FIG. 8 is a flowchart of a method 5 for fabricating an integrated circuit (IC) structure, constructed in accordance with some embodiments. The method 5 may begin at operation 51 by coating a photosensitive material on a substrate. In some embodiments, the substrate is a semiconductor substrate, such as silicon substrate or a substrate having another semiconductor material (e.g., silicon germanium).

In the present embodiment, the substrate includes a semiconductor wafer (such as a silicon wafer) having a patterned layer. The patterned layer includes a first pattern (e.g., the pattern 22 as shown in FIG. 3A), for overlay inspection, formed in a first material layer located at a first level. The first pattern also includes various measurement targets designed for alignment monitoring and overlay inspection. The first material layer of the patterned layer may include a semiconductor material layer (such as a silicon layer or silicon germanium layer), a dielectric material (such as an interlayer dielectric-ILD) or a conductive material (such as a metal layer or a doped polysilicon layer) in various embodiments. The first material layer is patterned to form the first pattern by a suitable technology (such as lithography patterning) and by a grating (or a mask) including a pattern, such as a pattern 22 as shown in FIG. 3A. In various embodiments, the first material layer includes a main feature, such as a doping pattern (such as various source and drain features formed in a semiconductor material layer), a gate electrode pattern (having multiple gate electrodes of polysilicon or metal), or an interconnect pattern having a plurality of conductive features (such as contacts, vias, or metal lines).

The substrate may include a second material layer to be patterned in subsequent operations to form a target feature in a way that a target pattern is aligned to the main feature.

In some embodiments, the second material layer is disposed on the patterned layer and includes a semiconductor material layer (such as a silicon layer or silicon germanium layer), a dielectric material (such as silicon oxide, silicon nitride or low k dielectric material layer) or a conductive material (such as a doped polysilicon layer, a copper layer, or an aluminum layer).

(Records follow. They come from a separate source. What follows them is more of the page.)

-- ==== Sys2Proof/WellFormed.lean ====
section
/-! DEFINITION. Which raw command words are commands at all (R61, R63), and that a constructor of
`Instr` needs no further check: its one operand is a byte, and every byte is legal (R62). -/

namespace Sys2Proof

/-- R61: the opcode is one of the three that are defined. -/
def RawCmd.opDefined (c : RawCmd) : Bool :=
  c.op == 0x01#8 || c.op == 0x02#8 || c.op == 0x03#8

/-- R63: INIT and FINAL take imm8 = 0x00 only. R62: ABSORB takes every imm8. -/
def RawCmd.immAllowed (c : RawCmd) : Bool :=
  !(c.op == 0x01#8 || c.op == 0x03#8) || c.imm8 == 0x00#8

/-- The raw command is one of the 258 legal ones (R64). -/
def RawCmd.wellFormed (c : RawCmd) : Bool :=
  c.opDefined && c.immAllowed

/-- Every command written in `Instr` is well formed: R62 makes all 256 operands of ABSORB legal, and INIT
and FINAL have no operand to get wrong. -/
def Instr.wellFormed : Instr → Bool
  | .init => true
  | .absorb _ => true
  | .final => true

end Sys2Proof
end

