-- ==== Sys2Proof/Machine/Hash.lean ====
section
/-! DEFINITION. The pseudo-commands UPDATE and HASH as command words (R68, R69), and the functions from a
message to its padded blocks and its digest that the engine computes (R142, R151). -/

namespace Sys2Proof.Machine

open Sys2Proof

/-- `be64(x)`: the 8-byte big-endian form (R142, R43). -/
def be64 (x : Count) : List Byte :=
  List.ofFn fun k : Fin 8 => bigEndianByte (n := 8) x k

/-- `z = (55 - n) mod 64`, between 0 and 63 (R142). -/
def padZeros (n : Nat) : Nat :=
  ((55 - (n : Int)) % 64).toNat

/-- `pad(M) = M ∥ 0x80 ∥ (z bytes 0x00) ∥ be64(8n)` (R142). -/
def pad (m : List Byte) : List Byte :=
  m ++ [0x80#8] ++ List.replicate (padZeros m.length) 0x00#8 ++ be64 (BitVec.ofNat 64 (8 * m.length))

/-- The consecutive 64-byte pieces of a byte string, in order; a shorter tail is no block (R142, R123). -/
def blocksOf (bytes : List Byte) : List Block :=
  (List.range (bytes.length / 64)).map fun t =>
    Vector.ofFn fun k : Fin 64 => bytes.getD (64 * t + k.val) 0

/-- `CF` folded over blocks in order (R151, R35 item 4). -/
def chainOver (v : Chain) (bs : List Block) : Chain :=
  bs.foldl cf v

/-- `SM3(M) = ser(H[m])` (R151). -/
def sm3 (cfg : Config) (m : List Byte) : Vector Byte 32 :=
  serialise (chainOver cfg.iv (blocksOf (pad m)))

/-- `UPDATE b0 ... b(n-1)` as command words (R68, R123); no word for no byte. -/
def updateWords (m : List Byte) : List CmdWord :=
  m.map fun b => encode (.absorb b)

/-- `HASH b0 ... b(n-1)` as command words (R69, R150). -/
def hashWords (m : List Byte) : List CmdWord :=
  encode .init :: updateWords m ++ [encode .final]

/-- A command stream as the host's inputs. -/
def asInputs (ws : List CmdWord) : List HostInput :=
  ws.map .command

/-- The valid bytes of the buffer, `BUF[0..fill-1]` (R23). -/
def State.validBytes (s : State) : List Byte :=
  s.buf.block.toList.take s.fill.val

end Sys2Proof.Machine
end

In one embodiment, the main feature of the patterned layer includes source and drain features and the target feature to be formed in the second material layer includes contacts designed to land on the source and drain features. In another embodiment, the main feature of the patterned layer includes a plurality of metal lines and the target feature includes via features designed to land on the metal lines. In alternative embodiments, the target feature is also to be formed in the patterned layer, such as in double patterning. In those cases, the second material layer may be eliminated. In one example for illustrating a double patterning process, the main feature is formed in a hard mask layer, and the target feature is subsequently formed in the same hard mask layer. The combined pattern, including the first and target features, is then transferred from the hard mask to an underlying material layer with a reduced pattern pitch.

In the operation 51, a photosensitive material is coated on the substrate by a proper technique, such as spin-on coating. The photosensitive material is sensitive to the radiation beam during a lithography exposing process and is resistive to a subsequent process (such as etching or ion implantation). In some embodiments, the photosensitive material includes a polymeric material as a matrix that is resistive; a radiation-sensitive component (such as a photo-acid generator or PAG); and a solvent. The photosensitive material may be positive-tone resist or negative tone resist. The operation 51 may further include other processing steps, such as a thermal baking step to reduce the solvent content of the photosensitive material after the spin-on coating.

The method 5 includes an operation 52 by collecting overlay data of the patterned layer. In some embodiments, the overlay data includes the locations of the first pattern (e.g., the pattern 22 as shown in FIG. 3A) or a map of the first pattern in the patterned layer.

In some embodiments, the collecting of the overlay data of the patterned layer is implemented in one or more standalone overlay metrology tools (an offline mode).

In some embodiments, the collecting of the overlay data of the patterned layer is implemented in an inline mode, specifically inside a lithography system that is used to perform the exposing process on the photosensitive material.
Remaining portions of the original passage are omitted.